/-- A tile that has landed is sent to the requests that wait for it (R278). -/
def serveWaiting (d idx i : Nat) (s : State) : State :=
  let mine := (ringAt s d).reqs.filter (fun r => r.served && r.sluice == idx && r.left.contains i)
  let s := mine.foldl (fun s r => serveTile d idx i r.port s) s
  let drop (q : ShardReq) : ShardReq := if q.served && q.sluice == idx then { q with left := q.left.erase i } else q
  updRing d (fun r => { r with reqs := (r.reqs.map drop).filter (fun q => !(q.served && q.left.isEmpty)) }) s

/-- What a ring die makes of a request when it examines it (R278). -/
inductive ReqFate where
  | stale | held | serve
deriving DecidableEq, Repr

/-- Examine a request against its sluice (R278). -/
def reqFate (x : Sluice) (q : ShardReq) : ReqFate :=
  if x.present = false ∨ x.marker = true ∨ x.units = false ∨ x.tid ≠ q.tid then .stale
  else if x.st = .closed ∨ x.version ≠ q.version then .held
  else if x.count < q.first + q.ntiles then .stale
  else .serve

/-- Serve a request: the tiles that have landed now, the others as they land (R278). -/
def startServing (d : Nat) (q : ShardReq) (s : State) : State :=
  let x := sluiceAt s (sluiceKey d q.sluice)
  let all := (List.range q.ntiles).map (· + q.first)
  let s := (all.filter (fun i => x.bits.contains i)).foldl (fun s i => serveTile d q.sluice i q.port s) s
  let left := all.filter (fun i => !x.bits.contains i)
  if left.isEmpty then s else updRing d (fun r => { r with reqs := r.reqs ++ [{ q with served := true, left := left }] }) s

/-- One request discarded. -/
def staleReq (d n : Nat) : State → State := bump d (fun c => { c with shardStale := satAdd c.shardStale n })

/-- Requests that a ring die holds; those it is serving are held no more (R278). -/
def heldReqs (s : State) (d : Nat) : List ShardReq := (ringAt s d).reqs.filter (fun q => !q.served)

/-- Handle a request that arrives, or a held one at an opening; a ring die holds at most 256 (R278). -/
def examineReq (d : Nat) (s : State) (q : ShardReq) : State :=
  match reqFate (sluiceAt s (sluiceKey d q.sluice)) q with
  | .stale => staleReq d 1 s
  | .held =>
    if 256 ≤ (heldReqs s d).length then staleReq d 1 s
    else updRing d (fun r => { r with reqs := r.reqs ++ [q] }) s
  | .serve => startServing d q s

/-- Examine the requests held for a sluice again, at its opening (R278). -/
def reexamine (d idx : Nat) (s : State) : State :=
  ((heldReqs s d).filter (fun q => q.sluice == idx)).foldl (examineReq d)
    (updRing d (fun r => { r with reqs := r.reqs.filter (fun q => q.served || q.sluice != idx) }) s)

/-! ## Pass-along and TEE (R276, R277, R414) -/

/-- Owner number of the TEE copies of a ring die. -/
def teeOwner (d : Nat) : Nat := 2 ^ 60 + d

/-- Whether a running descriptor of a queue is a PASS of a sluice (R259). -/
def passOf (s : State) (d idx : Nat) (k : Nat) (r : Running) : Bool :=
  r.desc.kind == 3 && sluiceOwner s (k / 2048) r.desc.src == d && r.desc.src == idx

/-- Whether a running descriptor still waits for a tile (R277). -/
def lacksTile (i : Nat) (r : Running) : Bool := decide (i < r.desc.count) && !r.written.contains i

/-- The running PASS descriptors among some that still wait for a tile: queue and descriptor (R259, R277). -/
def passesBy (s : State) (pick : Nat → Running → Bool) (i : Nat) : List (Nat × Desc) :=
  s.queues.flatMap (fun e => (e.2.running.filter (fun r => pick e.1 r && lacksTile i r)).map (fun r => (e.1, r.desc)))

/-- The running PASS descriptors of a sluice that still wait for a tile (R259, R277). -/
def passesFor (s : State) (d idx i : Nat) : List (Nat × Desc) := passesBy s (passOf s d idx) i

/-- Forward a copy of a tile for a PASS descriptor on member (tile index mod M) (R251, R277). -/
def passOne (i : Nat) (tile : Bytes) (s : State) (x : Nat × Desc) : State :=
  match bundlePort s (portAt s (x.1 / 1024)).bundle i with
  | none => s
  | some p => postBulk p x.2.vl (tileFrame (portAt s p) x.2.dsl (x.2.dfirst + i) tile) (ownerOf x.1 x.2.tag) s

/-- A tile counts for the running descriptors among some that wait for it. -/
def passMarks (pick : Nat → Running → Bool) (i : Nat) (s : State) : State :=
  { s with queues := Tab.mapVals Queue.reset (fun k q =>
      { q with running := q.running.map (fun r =>
          if pick k r && lacksTile i r then { r with done := r.done + 1, written := insertNat i r.written } else r) }) s.queues }

/-- A tile counts for its PASS descriptors when the copy is accepted here (R277). -/
def passDone (d idx i : Nat) (s : State) : State := passMarks (passOf s d idx) i s

/-- Copy an accepted tile to the TEE bundle; the ring die queues at most 64 (R256, R414; member by tile index, log entry
26). -/
def teeCopy (d idx i : Nat) (tile : Bytes) (s : State) : State :=
  match roleBundle s rTee with
  | none => s
  | some b =>
    let queued := (s.ports.map (fun e => (e.2.txq.filter (fun f => f.owner == teeOwner d)).length)).foldl (· + ·) 0
    if 64 ≤ queued then bump d (fun c => { c with teeDrop := satAdd c.teeDrop 1 }) s
    else
      match bundlePort s b i with
      | none => s
      | some p => postTile p idx i tile (teeOwner d) s

/-! ## Accepting tiles (R254 check 7, R256, R299, R300) -/

/-- Rows in which an accepted tile lands in cluster memory: 32 payload rows, then the trailer rows (R102, R257). -/
def landingRows (trailer : Bool) (tile : Bytes) : List Bytes :=
  chunksB 512 32 (tPayload tile) ++
    (if trailer then (chunksB 512 3 (tTrailer tile)).map (fun r => padB r 512) else [])

/-- A sluice after `n` accepted tiles or markers from index `i` on (R254). -/
def acceptBits (i n : Nat) (x : Sluice) : Sluice :=
  let landed := x.landed + n
  { x with bits := (List.range n).foldl (fun b k => insertNat (i + k) b) x.bits, landed := landed,
           st := if x.st = .opened ∧ landed = x.count then .complete else x.st }

/-- A shard sluice that has just completed waits for its check (R272). -/
def queueCheck (d idx : Nat) (s : State) : State :=
  let x := sluiceAt s (sluiceKey d idx)
  if isShard x && x.st == .complete && x.check == 0 then
    updSluice (sluiceKey d idx) (fun x => { x with check := 1 }) (updRing d (fun r => { r with checks := r.checks ++ [idx] }) s)
  else s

---*---

- _Action item_: Copy, please, exactly the lines that start at the first line of the data and end at the line containing "let drop (q", both kept and no others.

- _Result below_:
/-- A tile that has landed is sent to the requests that wait for it (R278). -/
def serveWaiting (d idx i : Nat) (s : State) : State :=
  let mine := (ringAt s d).reqs.filter (fun r => r.served && r.sluice == idx && r.left.contains i)
  let s := mine.foldl (fun s r => serveTile d idx i r.port s) s
  let drop (q : ShardReq) : ShardReq := if q.served && q.sluice == idx then { q with left := q.left.erase i } else q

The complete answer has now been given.